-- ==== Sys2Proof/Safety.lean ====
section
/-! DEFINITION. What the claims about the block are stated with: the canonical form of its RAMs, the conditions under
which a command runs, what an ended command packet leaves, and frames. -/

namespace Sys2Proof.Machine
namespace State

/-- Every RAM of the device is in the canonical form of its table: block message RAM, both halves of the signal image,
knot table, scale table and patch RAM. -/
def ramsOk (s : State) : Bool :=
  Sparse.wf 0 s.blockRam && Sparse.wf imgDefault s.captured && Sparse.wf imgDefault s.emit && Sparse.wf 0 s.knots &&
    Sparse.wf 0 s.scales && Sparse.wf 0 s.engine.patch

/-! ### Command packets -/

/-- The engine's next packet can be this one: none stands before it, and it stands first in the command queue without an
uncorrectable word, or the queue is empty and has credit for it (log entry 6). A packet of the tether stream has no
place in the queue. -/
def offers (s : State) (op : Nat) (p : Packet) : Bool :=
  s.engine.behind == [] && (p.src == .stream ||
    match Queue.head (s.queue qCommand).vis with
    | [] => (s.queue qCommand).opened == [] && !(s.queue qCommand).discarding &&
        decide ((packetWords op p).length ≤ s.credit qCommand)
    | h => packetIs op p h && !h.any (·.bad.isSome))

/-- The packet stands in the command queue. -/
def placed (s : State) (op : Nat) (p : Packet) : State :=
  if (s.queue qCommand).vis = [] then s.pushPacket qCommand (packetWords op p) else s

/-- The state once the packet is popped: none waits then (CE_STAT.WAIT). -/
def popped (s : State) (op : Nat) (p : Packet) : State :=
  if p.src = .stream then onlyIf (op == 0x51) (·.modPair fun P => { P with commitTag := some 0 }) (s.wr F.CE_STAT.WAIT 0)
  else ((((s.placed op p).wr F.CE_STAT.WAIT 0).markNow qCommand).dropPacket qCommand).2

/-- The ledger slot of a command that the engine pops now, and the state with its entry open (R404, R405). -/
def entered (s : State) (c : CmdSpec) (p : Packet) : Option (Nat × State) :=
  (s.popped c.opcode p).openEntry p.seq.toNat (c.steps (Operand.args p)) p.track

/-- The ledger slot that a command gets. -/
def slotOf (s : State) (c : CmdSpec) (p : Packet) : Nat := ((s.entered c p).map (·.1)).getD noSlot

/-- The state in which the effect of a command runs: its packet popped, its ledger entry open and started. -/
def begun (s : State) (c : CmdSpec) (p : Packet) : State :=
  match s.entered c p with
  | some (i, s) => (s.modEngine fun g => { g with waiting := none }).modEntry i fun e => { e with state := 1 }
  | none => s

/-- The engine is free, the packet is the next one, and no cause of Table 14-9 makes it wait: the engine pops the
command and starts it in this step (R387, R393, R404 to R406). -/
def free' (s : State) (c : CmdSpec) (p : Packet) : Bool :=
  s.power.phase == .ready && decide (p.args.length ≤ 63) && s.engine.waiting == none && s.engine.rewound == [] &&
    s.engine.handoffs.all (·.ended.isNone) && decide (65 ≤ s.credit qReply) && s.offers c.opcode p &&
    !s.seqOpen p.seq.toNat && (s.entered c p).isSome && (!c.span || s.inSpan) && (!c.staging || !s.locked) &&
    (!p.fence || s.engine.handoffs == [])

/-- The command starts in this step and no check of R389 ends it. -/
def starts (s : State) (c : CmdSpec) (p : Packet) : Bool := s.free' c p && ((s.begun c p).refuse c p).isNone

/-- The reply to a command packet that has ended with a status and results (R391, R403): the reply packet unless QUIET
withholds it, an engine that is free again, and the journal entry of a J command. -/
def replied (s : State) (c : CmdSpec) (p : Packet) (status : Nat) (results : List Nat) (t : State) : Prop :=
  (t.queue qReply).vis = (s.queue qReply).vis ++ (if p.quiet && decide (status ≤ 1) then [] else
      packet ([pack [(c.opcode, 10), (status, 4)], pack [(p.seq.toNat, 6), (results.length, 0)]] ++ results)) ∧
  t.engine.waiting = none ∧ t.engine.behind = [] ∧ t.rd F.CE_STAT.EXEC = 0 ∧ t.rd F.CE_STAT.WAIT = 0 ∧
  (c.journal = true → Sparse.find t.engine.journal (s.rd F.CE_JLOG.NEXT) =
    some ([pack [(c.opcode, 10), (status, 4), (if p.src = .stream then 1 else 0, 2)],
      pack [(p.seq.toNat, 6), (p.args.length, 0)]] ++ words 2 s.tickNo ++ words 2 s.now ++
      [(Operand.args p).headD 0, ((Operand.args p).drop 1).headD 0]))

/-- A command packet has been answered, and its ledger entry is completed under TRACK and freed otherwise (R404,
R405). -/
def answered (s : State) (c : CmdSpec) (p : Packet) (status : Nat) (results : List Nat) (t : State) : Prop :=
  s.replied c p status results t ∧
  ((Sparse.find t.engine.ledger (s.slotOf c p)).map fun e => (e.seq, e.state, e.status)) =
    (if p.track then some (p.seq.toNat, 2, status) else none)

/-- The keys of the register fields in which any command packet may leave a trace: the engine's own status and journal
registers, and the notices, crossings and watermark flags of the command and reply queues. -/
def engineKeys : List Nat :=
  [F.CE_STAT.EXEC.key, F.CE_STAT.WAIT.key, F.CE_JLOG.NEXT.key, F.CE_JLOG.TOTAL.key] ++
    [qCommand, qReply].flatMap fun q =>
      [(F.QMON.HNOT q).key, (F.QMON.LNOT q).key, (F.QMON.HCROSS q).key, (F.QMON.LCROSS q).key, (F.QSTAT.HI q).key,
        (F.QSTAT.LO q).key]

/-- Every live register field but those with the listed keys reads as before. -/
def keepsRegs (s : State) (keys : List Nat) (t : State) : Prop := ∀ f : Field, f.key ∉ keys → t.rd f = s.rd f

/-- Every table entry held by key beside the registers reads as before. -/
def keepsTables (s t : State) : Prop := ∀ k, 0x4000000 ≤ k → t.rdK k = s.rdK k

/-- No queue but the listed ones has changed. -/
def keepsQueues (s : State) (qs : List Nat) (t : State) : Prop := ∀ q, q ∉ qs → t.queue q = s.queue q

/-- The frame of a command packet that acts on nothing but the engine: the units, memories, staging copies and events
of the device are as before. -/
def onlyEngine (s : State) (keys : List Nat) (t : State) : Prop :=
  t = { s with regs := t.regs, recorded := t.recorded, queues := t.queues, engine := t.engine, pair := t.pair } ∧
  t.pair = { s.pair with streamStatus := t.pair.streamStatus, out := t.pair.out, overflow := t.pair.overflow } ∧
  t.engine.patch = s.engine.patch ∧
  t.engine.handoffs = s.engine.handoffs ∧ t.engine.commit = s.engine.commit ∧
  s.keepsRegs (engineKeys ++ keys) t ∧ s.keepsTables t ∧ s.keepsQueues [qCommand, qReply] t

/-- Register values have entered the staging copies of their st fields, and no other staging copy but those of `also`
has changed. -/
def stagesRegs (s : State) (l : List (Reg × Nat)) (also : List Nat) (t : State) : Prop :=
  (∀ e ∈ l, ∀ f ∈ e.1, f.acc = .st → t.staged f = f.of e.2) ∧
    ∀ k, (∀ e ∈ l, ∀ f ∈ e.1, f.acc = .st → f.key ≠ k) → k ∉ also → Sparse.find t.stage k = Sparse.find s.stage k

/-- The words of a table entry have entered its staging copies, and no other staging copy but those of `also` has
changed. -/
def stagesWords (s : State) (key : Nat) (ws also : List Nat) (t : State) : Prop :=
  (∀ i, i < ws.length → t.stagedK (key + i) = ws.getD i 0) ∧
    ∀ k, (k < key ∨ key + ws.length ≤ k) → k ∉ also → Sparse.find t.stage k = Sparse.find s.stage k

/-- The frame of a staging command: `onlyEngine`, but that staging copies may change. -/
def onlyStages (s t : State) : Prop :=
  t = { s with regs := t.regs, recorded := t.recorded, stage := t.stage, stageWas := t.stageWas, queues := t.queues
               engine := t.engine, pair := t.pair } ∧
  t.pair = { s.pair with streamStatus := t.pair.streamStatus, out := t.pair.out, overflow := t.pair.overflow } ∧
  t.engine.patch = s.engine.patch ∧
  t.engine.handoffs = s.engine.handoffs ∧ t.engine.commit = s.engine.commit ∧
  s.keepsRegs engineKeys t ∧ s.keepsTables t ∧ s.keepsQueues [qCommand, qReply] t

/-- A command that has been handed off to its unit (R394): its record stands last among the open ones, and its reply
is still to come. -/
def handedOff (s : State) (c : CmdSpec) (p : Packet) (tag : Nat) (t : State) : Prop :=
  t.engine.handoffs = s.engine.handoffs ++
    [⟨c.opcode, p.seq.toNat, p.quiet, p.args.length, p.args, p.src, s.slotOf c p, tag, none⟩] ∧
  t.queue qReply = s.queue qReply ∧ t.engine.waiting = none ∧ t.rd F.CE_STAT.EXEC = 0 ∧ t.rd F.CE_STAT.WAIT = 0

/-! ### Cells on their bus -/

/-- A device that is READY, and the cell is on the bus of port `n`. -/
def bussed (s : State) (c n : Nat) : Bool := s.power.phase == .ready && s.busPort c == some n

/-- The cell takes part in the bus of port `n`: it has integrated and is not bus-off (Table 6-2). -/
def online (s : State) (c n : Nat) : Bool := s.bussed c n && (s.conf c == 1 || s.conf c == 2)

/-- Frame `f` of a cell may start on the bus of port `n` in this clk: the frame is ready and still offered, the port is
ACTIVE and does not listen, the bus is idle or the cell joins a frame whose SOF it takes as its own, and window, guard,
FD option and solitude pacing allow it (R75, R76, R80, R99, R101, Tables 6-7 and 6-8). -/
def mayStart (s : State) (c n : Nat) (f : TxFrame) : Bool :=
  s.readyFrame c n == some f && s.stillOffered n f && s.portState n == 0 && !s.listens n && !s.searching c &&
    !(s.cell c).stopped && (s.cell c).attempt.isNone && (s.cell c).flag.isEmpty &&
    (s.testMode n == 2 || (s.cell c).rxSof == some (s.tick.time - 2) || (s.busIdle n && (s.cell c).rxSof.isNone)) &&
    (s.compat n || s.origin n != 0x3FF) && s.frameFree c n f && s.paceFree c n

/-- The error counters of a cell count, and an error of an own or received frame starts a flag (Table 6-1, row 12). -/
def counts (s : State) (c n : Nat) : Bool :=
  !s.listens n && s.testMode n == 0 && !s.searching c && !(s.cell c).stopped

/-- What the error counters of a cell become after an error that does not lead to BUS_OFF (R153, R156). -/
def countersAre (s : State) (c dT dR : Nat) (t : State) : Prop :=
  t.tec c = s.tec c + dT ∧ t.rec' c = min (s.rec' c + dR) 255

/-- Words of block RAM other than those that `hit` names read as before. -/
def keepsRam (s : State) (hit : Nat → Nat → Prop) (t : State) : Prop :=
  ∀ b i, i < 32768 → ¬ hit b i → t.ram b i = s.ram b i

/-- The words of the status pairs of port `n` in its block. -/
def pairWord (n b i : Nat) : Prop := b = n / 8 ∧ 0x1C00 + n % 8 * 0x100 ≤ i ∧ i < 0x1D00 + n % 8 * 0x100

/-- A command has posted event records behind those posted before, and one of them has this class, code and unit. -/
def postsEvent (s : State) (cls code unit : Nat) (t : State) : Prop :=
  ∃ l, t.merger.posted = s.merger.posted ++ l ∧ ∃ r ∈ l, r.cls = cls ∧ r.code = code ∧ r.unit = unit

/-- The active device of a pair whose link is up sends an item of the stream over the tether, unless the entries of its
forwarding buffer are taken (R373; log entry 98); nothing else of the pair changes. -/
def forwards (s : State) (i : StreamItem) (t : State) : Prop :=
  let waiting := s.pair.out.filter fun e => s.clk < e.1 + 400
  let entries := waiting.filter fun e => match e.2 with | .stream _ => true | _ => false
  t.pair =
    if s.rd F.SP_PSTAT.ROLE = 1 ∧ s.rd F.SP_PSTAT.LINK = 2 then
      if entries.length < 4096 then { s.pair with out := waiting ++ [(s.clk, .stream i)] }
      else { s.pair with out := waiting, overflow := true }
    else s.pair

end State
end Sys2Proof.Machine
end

——

* **Exercise details**
Find the string "changed" in the entries above. Copy each line where it occurs.

* **Output of the task**
/-- No queue but the listed ones has changed. -/
has changed. -/
changed. -/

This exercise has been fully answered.